Once a clear topcoat is applied you will not be able to apply a stain at a later date.

Even if try to sand the topcoat off, the clear coat will still be in the pores.

Leaving it raw and your pores will absorb all kinds of unwanted stuff.

If you intend too stain and topcoat you may have to use a grain filler prior to applying the stain which a process done over a few days.

I usually worked with white oak which did not require grain filler as it has a tight grain much like maple.

You may get away without a sealer on ash as I think it is somewhat porous.

A conditioner prevents the stain from absorbing into the wood and should be used prior to a Minwax stain.

If I remember correctly, I always used Sherwin - Williams stain with a laquer topcoat.

If I had problems with pores showing up after a couple coats of laquer I would force the lacquer into the pores with a paint brush using a couple coats.

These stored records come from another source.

-- ==== Sys2Proof/Machine/ControlTransfer.lean ====
section
/-! DEFINITION. The control transfer instructions: JMP, JEQ, JNE, CALL and RET (45_control_transfer.md). -/

namespace Sys2Proof.Machine

/-- JMP r (45_control_transfer.md R151). -/
def execJmp (r : Byte) (s : State) : Host.Outcome State Fault Refusal :=
  withReg .jmp r s fun x => setPc (readReg s x) s

/-- JEQ r: taken when E is set (45_control_transfer.md R152). -/
def execJeq (r : Byte) (s : State) : Host.Outcome State Fault Refusal :=
  withReg .jeq r s fun x => if flagE s.fl then setPc (readReg s x) s else advance .jeq s

/-- JNE r: taken when E is clear (45_control_transfer.md R153). -/
def execJne (r : Byte) (s : State) : Host.Outcome State Fault Refusal :=
  withReg .jne r s fun x => if flagE s.fl then advance .jne s else setPc (readReg s x) s

/-- CALL r: push the address after the CALL, then jump to `x[r]` as it is after the decrement
(45_control_transfer.md R154). UNVERIFIED, unsafe for r = 7: the spec's decision D14 (log 13). -/
def execCall (r : Byte) (s : State) : Host.Outcome State Fault Refusal :=
  withReg .call r s fun x =>
    let s1 := storeAtSp (nextPc .call s) (decSp s)
    setPc (readReg s1 x) s1

/-- RET: pop the byte at the stack pointer into pc (45_control_transfer.md R155). -/
def execRet (s : State) : Host.Outcome State Fault Refusal :=
  .next (incSp (setPc (loadAtSp s) s))

end Sys2Proof.Machine
end

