-- ==== Sys2Proof/Certificates/Slice0/Obligations.lean ====
section
/-! DEFINITION. The statements for the provers, each a rule of spec/ or resting on one. Where a clause is a decision the
spec marks as its own (92_eei_decisions.md), the docstring names the decision and the log entry. -/

open Sys2Proof Sys2Proof.Machine

/-! ### Reset and the invariant -/

/-- The state after reset, piece by piece (10_state.md R28). pc and x[7] are the source's values; x[0] to x[6], FL, the
memory and FAULT are the spec's decisions D3, D4, D5, D9 (log 3, 4, 5, 9). -/
def Obligations.ResetGivesTheTabledValues : Prop :=
  State.reset.pc = 0x00 ∧
  (∀ r : RegIdx, State.reset.regs[r] = if r = 7 then 0xF4 else 0x00) ∧
  State.reset.fl = 0b000 ∧ State.reset.run = true ∧ State.reset.fault = none ∧
  (∀ a : Byte, readMem State.reset a = 0x00) ∧ State.reset.out = []

/-- The state after reset satisfies the invariant. -/
def Obligations.ResetSatisfiesInvariant : Prop := State.reset.inv = true

/-- From every state with the invariant, a step gives a state with it: the memory stays canonical, at most one flag bit
is set (10_state.md R18, R29), and the fault latch is one the hardware can have written (R23, 60_exceptions.md R178). -/
def Obligations.StepKeepsInvariant : Prop :=
  ∀ s t : State, s.inv = true → step s = .next t → t.inv = true

/-- Every state that reset and any sequence of host moves can reach has the invariant (40_core_blocks_and_step.md R90).
Which moves the host has rests on the spec's decisions D12 and D21 (log 11, 25). -/
def Obligations.ReachableStatesSatisfyInvariant : Prop :=
  ∀ s : State, Reachable s → s.inv = true

/-- A core run with no image loaded stops at once with FAULT = (1, 0x00, 0x00) (70_reset_and_hazards.md R203, which the
spec derives from decision D5; log 5). -/
def Obligations.FirstStepWithoutImageFaults : Prop :=
  step State.reset = .next { State.reset with fault := some ⟨.illegalInstruction, 0x00, 0x00⟩ }

/-! ### Encoding -/

/-- A few words written out from 30_encoding.md R57 and R51 decode to the instructions they stand for. -/
def Obligations.SpecWordsDecode : Prop :=
  decode [0b00000001] = .ok (.halt, []) ∧
  decode [0b10000010, 0x03, 0xFF] = .ok (.ldi 3 0xFF, []) ∧
  decode [0b10100000, 0x00, 0x07] = .ok (.add 0 7, []) ∧
  decode [0b01000101, 0x01] = .ok (.push 1, []) ∧
  decode [0b01010101, 0x02] = .ok (.jeq 2, [])

/-- The complete opcode map, matched on the whole opcode byte, with the operand bytes each opcode takes: 13 legal bytes,
and each of the other 243 refused whatever follows it (30_encoding.md R57, R58). -/
def Obligations.OpcodeMapIsComplete : Prop :=
  (∀ rest, decode (0x01 :: rest) = .ok (.halt, rest)) ∧
  (∀ r imm8 rest, decode (0x82 :: r :: imm8 :: rest) = .ok (.ldi r imm8, rest)) ∧
  (∀ r rest, decode (0x47 :: r :: rest) = .ok (.prn r, rest)) ∧
  (∀ a b rest, decode (0xA2 :: a :: b :: rest) = .ok (.mul a b, rest)) ∧
  (∀ a b rest, decode (0xA0 :: a :: b :: rest) = .ok (.add a b, rest)) ∧
  (∀ r rest, decode (0x45 :: r :: rest) = .ok (.push r, rest)) ∧
  (∀ r rest, decode (0x46 :: r :: rest) = .ok (.pop r, rest)) ∧
  (∀ r rest, decode (0x50 :: r :: rest) = .ok (.call r, rest)) ∧
  (∀ rest, decode (0x11 :: rest) = .ok (.ret, rest)) ∧
  (∀ a b rest, decode (0xA7 :: a :: b :: rest) = .ok (.cmp a b, rest)) ∧
  (∀ r rest, decode (0x54 :: r :: rest) = .ok (.jmp r, rest)) ∧
  (∀ r rest, decode (0x56 :: r :: rest) = .ok (.jne r, rest)) ∧
  (∀ r rest, decode (0x55 :: r :: rest) = .ok (.jeq r, rest)) ∧
  (∀ (ir : Byte) (rest : List Byte),
    ir ∉ ([0x01, 0x11, 0x45, 0x46, 0x47, 0x50, 0x54, 0x55, 0x56, 0x82, 0xA0, 0xA2, 0xA7] : List Byte) →
    decode (ir :: rest) = .error (.illegalOpcode ir)) ∧
  ((List.range 256).countP fun n => (Opcode.ofByte (BitVec.ofNat 8 n)).isNone) = 243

One or two coats per day if your filling the grain, finish sanding with 400 - 600 grit then spray a couple times.

Do not press to hard with the tack cloth, if you use one, as they can leave a sticky film, especially a new ones.

You can lightly mist a regular cloth with lacquer which makes a nice tack cloth as well if your in a bind.

Lacquer allows you much more room for error, a speck of dust can be removed once it flashes off with a piece of 600-1000 grit sandpaper.

Then you can continue, if it happens again, repeat and spray again.

Anything else just ask, I use to refinish furniture and worked in body shop as a painter way back when G.M. cars had lacquer paint.


----------